=== Task brief ===
Write down nothing except how many lines in the entries contain "putLexer".

Segment Start: Source data

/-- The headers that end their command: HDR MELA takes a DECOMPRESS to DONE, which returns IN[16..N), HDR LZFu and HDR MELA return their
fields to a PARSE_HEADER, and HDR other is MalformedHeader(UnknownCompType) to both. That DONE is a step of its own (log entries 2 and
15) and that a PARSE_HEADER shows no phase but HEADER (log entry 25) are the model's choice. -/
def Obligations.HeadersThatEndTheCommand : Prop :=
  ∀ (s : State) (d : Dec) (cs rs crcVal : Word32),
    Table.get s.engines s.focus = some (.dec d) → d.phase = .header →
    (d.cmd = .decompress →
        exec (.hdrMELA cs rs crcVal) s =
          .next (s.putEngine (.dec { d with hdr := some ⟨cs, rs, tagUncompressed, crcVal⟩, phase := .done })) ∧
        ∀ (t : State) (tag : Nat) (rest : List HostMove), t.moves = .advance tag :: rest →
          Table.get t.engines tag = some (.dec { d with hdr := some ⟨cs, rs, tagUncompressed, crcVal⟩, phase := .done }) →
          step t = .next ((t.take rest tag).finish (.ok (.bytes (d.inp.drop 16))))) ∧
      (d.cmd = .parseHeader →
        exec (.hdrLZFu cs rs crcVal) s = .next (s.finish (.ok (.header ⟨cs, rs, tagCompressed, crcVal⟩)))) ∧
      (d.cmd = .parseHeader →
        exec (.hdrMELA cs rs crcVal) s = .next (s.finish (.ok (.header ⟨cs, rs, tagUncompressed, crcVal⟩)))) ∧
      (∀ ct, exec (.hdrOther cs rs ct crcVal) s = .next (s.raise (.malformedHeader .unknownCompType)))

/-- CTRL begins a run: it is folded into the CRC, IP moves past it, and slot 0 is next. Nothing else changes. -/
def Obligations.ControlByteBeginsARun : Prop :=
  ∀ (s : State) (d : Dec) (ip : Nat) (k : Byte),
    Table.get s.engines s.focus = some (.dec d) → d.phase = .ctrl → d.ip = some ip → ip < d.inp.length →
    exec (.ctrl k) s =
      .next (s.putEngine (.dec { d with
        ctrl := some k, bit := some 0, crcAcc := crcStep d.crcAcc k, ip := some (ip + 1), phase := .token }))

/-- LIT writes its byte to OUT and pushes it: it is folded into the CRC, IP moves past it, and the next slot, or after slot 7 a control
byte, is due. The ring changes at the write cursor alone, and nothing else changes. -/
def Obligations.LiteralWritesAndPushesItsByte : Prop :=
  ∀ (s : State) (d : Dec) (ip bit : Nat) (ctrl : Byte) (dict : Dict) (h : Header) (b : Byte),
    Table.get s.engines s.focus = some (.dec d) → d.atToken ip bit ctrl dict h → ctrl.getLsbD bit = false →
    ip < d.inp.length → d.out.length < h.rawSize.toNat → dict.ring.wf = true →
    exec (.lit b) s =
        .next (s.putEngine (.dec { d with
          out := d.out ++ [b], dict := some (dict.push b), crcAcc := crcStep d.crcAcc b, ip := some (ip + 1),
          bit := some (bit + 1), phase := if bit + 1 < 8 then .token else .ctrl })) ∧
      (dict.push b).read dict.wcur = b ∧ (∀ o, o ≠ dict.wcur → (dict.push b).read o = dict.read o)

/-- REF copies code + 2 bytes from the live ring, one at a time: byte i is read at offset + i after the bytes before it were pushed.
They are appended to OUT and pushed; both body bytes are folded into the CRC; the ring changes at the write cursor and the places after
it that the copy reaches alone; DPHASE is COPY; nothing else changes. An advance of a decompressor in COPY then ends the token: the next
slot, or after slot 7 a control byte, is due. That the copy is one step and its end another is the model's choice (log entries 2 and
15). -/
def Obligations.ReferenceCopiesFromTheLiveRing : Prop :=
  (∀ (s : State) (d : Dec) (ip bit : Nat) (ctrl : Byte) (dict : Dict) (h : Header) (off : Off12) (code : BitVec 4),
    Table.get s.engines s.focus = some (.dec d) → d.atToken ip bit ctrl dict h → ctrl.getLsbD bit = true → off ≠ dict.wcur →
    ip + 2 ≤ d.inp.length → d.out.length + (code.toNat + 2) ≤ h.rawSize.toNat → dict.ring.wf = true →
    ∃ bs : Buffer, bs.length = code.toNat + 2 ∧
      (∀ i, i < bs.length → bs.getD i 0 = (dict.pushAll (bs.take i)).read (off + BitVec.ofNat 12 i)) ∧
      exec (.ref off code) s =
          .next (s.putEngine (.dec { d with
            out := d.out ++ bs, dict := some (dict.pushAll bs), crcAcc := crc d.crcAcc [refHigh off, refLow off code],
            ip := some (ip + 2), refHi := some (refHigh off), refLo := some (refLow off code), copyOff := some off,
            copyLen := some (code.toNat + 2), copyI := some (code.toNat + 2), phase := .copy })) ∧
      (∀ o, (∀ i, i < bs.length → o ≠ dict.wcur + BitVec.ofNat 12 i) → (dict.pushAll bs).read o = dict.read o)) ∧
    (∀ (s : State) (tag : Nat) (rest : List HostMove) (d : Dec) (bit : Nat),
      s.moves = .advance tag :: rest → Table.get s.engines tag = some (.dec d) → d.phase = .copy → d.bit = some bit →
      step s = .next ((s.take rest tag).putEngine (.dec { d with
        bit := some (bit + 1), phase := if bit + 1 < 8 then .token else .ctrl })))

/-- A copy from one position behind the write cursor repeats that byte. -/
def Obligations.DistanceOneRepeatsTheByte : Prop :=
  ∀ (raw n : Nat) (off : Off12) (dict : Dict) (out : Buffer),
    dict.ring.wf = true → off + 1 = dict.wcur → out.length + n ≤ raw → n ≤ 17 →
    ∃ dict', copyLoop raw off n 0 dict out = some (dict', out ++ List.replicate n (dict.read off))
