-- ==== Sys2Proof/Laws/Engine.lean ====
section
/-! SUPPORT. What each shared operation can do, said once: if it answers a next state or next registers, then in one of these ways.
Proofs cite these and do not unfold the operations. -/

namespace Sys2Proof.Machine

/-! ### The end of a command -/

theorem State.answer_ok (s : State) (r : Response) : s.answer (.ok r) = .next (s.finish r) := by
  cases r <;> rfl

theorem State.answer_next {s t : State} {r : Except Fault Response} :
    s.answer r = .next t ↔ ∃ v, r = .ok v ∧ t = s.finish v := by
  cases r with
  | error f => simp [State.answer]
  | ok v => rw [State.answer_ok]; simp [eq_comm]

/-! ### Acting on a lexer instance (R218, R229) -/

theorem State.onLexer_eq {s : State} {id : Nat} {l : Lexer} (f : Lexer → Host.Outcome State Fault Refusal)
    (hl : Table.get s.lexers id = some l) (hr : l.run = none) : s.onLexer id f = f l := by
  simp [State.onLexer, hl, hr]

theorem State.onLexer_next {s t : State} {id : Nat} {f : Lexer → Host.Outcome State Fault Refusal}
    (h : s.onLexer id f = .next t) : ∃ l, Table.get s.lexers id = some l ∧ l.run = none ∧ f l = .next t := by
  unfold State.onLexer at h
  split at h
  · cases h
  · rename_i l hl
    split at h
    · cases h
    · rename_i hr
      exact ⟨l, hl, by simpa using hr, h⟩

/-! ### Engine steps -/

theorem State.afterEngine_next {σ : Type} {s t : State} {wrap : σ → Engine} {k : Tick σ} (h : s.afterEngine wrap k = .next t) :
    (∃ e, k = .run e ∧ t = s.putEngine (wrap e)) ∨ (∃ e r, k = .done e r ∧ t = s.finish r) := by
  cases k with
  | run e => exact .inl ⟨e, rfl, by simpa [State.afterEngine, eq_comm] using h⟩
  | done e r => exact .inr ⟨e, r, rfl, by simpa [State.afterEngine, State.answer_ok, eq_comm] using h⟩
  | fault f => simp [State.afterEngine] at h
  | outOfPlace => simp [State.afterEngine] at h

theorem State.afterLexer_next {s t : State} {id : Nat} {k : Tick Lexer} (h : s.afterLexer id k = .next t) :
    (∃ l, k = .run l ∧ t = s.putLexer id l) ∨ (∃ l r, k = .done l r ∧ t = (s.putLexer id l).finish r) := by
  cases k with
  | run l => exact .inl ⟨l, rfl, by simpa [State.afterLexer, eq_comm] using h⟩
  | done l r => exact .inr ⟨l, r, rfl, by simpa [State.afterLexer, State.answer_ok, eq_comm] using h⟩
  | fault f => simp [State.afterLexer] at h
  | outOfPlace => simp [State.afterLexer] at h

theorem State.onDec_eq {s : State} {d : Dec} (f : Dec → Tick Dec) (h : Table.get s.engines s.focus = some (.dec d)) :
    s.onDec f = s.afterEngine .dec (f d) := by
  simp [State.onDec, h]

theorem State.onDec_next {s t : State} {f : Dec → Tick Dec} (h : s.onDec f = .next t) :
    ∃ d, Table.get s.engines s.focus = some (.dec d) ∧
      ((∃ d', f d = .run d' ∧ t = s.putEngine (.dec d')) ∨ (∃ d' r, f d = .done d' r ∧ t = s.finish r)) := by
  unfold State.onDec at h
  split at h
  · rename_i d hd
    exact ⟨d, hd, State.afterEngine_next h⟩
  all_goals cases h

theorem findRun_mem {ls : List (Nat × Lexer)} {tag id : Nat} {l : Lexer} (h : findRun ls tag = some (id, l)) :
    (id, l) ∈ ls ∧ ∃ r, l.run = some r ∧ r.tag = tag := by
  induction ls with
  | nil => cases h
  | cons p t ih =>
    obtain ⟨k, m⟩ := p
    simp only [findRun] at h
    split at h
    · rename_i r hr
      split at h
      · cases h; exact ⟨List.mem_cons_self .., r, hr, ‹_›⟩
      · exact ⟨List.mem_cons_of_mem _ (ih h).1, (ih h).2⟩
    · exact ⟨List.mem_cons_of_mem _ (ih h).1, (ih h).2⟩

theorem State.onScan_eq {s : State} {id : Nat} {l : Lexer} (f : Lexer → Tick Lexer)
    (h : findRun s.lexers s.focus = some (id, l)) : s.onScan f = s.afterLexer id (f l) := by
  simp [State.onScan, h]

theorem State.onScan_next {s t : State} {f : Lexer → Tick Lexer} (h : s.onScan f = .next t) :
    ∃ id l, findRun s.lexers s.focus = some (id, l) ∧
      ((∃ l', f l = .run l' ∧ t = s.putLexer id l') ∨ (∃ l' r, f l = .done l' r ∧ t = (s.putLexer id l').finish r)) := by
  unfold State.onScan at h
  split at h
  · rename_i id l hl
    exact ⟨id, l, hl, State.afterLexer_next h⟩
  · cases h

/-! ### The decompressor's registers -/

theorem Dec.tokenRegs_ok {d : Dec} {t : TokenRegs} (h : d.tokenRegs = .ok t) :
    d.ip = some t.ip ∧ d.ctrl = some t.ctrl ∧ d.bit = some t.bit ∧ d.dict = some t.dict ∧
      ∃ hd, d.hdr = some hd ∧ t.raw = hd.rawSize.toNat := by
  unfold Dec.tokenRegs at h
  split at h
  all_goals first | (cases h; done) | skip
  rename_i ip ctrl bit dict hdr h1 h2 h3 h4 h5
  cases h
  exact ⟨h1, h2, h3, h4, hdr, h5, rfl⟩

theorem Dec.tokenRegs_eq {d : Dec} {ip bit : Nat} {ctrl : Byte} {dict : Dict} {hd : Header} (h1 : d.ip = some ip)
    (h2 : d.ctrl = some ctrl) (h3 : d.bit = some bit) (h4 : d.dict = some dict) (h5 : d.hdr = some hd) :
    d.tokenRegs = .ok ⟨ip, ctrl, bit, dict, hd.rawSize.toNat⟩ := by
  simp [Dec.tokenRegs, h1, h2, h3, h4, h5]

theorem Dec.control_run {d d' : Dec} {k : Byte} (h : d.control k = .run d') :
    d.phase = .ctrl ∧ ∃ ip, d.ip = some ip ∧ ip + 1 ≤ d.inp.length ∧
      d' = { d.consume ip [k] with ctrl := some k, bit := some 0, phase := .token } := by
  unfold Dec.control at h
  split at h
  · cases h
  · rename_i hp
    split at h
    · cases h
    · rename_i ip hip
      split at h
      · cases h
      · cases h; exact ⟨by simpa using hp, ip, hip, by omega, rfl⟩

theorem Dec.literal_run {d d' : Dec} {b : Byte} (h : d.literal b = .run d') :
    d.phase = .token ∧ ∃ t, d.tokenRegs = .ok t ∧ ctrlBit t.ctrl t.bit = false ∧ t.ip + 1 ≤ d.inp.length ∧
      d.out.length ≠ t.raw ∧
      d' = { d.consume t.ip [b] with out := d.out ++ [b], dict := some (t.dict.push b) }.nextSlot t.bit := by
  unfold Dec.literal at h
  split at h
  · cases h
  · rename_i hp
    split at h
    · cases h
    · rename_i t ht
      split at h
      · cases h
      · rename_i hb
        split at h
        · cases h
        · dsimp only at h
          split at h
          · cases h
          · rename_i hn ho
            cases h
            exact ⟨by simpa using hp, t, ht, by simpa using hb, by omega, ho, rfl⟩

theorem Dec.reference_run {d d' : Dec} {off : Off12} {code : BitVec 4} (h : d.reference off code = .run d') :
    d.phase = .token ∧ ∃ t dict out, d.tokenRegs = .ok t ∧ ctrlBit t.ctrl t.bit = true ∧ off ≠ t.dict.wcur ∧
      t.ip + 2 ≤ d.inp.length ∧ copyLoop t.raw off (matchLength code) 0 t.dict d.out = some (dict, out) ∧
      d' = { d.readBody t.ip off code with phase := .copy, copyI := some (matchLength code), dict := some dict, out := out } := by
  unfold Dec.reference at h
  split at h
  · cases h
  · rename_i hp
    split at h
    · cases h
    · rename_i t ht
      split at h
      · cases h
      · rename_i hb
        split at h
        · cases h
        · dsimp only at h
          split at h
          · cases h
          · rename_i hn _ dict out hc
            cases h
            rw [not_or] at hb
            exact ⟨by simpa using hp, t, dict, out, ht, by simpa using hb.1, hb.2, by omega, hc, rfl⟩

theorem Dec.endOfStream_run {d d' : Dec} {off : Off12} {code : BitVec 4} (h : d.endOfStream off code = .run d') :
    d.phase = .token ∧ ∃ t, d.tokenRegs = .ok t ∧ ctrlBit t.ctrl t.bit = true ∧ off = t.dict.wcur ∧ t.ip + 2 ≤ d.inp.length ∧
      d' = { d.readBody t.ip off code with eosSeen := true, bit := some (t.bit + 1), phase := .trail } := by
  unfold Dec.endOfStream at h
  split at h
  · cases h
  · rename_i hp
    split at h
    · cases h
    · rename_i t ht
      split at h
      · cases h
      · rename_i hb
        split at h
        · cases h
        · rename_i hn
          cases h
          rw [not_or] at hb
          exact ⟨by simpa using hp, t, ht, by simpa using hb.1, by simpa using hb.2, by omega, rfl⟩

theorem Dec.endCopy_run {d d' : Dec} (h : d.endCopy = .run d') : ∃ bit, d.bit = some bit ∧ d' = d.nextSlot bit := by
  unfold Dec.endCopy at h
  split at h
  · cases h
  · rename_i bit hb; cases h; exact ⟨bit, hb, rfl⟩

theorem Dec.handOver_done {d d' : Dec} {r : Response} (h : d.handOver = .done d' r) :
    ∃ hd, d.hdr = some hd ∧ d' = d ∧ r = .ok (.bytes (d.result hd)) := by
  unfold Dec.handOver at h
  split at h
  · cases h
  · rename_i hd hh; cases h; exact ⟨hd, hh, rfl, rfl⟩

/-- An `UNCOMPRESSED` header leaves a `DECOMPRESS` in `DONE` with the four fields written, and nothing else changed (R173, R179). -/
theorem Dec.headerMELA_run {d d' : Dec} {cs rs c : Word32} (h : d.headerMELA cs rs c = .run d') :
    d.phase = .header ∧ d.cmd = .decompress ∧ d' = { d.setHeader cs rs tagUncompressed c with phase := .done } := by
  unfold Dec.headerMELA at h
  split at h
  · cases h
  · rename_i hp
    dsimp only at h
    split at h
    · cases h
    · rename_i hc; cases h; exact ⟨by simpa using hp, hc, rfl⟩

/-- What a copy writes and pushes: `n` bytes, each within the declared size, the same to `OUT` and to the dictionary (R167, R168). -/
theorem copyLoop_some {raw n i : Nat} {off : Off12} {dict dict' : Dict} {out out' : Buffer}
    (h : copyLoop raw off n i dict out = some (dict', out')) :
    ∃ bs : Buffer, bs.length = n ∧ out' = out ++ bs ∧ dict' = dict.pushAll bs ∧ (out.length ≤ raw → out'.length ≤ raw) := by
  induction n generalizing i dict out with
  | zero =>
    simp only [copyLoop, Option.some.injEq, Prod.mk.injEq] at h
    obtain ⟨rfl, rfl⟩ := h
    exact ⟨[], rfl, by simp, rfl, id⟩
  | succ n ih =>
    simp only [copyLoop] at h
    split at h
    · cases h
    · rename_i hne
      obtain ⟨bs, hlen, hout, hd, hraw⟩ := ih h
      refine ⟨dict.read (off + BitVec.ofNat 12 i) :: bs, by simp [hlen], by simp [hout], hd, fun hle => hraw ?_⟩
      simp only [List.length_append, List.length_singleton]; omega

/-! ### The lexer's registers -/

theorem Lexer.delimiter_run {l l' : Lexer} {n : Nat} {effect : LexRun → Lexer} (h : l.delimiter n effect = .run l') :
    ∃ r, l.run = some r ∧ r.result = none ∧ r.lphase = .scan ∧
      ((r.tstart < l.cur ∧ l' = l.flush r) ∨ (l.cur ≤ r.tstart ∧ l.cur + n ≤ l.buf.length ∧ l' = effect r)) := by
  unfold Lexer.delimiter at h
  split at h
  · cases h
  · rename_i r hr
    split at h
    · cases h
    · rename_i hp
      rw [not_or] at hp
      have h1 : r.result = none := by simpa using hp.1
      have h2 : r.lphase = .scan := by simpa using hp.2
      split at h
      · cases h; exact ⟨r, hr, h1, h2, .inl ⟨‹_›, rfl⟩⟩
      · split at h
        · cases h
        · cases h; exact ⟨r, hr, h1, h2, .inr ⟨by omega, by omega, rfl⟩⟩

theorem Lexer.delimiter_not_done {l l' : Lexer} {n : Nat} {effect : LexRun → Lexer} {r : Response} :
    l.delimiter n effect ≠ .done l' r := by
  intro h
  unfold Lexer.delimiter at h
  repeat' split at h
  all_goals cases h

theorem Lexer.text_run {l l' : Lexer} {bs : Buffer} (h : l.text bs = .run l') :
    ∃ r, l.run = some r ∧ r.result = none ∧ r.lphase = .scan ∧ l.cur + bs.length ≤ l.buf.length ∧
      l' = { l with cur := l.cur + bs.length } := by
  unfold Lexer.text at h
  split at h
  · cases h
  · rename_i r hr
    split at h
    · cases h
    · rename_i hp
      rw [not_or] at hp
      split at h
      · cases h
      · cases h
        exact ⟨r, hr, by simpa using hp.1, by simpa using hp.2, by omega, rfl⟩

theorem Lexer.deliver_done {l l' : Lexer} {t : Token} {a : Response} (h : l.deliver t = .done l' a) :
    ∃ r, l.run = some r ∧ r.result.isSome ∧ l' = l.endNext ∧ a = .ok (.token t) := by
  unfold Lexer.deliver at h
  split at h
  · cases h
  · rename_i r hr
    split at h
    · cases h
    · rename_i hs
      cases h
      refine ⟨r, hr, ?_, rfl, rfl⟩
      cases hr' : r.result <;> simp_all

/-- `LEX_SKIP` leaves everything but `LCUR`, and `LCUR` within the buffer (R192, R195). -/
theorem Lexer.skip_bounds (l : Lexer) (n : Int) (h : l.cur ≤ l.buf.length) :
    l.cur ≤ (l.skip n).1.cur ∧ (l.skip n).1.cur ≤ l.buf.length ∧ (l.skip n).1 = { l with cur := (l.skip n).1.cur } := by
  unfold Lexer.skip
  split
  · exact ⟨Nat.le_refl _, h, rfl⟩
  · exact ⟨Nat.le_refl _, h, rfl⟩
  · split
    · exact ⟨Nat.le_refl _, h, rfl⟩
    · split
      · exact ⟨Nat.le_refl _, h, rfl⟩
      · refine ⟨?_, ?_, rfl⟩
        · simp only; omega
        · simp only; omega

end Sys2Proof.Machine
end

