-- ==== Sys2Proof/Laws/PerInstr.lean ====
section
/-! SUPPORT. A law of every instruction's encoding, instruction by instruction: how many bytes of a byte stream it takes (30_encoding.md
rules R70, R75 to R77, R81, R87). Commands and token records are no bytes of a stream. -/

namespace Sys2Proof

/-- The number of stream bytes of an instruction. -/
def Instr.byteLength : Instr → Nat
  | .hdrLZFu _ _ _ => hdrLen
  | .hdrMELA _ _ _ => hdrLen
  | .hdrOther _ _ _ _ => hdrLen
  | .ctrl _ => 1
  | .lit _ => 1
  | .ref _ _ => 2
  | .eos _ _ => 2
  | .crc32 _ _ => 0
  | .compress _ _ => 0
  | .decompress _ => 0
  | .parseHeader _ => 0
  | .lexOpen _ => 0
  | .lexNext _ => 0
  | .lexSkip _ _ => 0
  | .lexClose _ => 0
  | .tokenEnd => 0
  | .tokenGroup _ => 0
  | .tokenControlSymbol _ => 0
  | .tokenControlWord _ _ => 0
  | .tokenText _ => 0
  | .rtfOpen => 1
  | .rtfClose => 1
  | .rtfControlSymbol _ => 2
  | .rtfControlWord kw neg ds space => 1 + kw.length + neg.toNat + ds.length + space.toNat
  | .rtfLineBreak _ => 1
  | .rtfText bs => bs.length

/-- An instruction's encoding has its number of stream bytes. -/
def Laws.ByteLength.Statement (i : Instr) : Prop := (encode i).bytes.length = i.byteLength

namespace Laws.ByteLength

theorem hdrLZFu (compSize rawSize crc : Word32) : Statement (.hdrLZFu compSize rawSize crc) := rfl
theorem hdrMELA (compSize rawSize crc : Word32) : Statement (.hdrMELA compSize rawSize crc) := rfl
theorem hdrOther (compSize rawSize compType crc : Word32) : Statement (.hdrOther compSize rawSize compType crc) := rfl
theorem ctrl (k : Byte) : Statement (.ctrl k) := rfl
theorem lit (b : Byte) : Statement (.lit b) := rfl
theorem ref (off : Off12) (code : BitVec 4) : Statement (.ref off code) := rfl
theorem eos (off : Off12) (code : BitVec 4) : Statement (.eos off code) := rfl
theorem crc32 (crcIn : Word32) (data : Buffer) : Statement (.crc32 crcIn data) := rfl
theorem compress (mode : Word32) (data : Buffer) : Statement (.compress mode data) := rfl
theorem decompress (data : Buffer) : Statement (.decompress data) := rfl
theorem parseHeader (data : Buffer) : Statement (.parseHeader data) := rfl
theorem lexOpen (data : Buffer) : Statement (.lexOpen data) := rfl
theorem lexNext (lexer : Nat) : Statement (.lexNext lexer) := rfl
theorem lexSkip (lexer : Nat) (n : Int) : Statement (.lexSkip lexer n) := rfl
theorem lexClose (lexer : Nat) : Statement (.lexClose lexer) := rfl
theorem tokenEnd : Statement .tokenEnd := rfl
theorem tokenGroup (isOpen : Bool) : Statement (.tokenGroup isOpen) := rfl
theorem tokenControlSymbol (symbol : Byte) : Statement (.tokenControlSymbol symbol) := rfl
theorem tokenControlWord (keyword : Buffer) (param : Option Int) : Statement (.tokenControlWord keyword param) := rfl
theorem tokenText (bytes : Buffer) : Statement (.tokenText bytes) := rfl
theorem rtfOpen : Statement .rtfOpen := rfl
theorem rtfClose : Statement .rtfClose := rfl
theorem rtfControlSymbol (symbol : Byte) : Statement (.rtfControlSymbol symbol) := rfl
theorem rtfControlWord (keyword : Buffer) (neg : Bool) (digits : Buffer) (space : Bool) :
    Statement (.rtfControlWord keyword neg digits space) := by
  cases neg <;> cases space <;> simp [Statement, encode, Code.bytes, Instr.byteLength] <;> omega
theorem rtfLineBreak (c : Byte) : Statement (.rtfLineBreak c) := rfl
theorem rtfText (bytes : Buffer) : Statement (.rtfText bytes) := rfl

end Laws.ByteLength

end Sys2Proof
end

Segment End: Source data

=== Written solution ===
2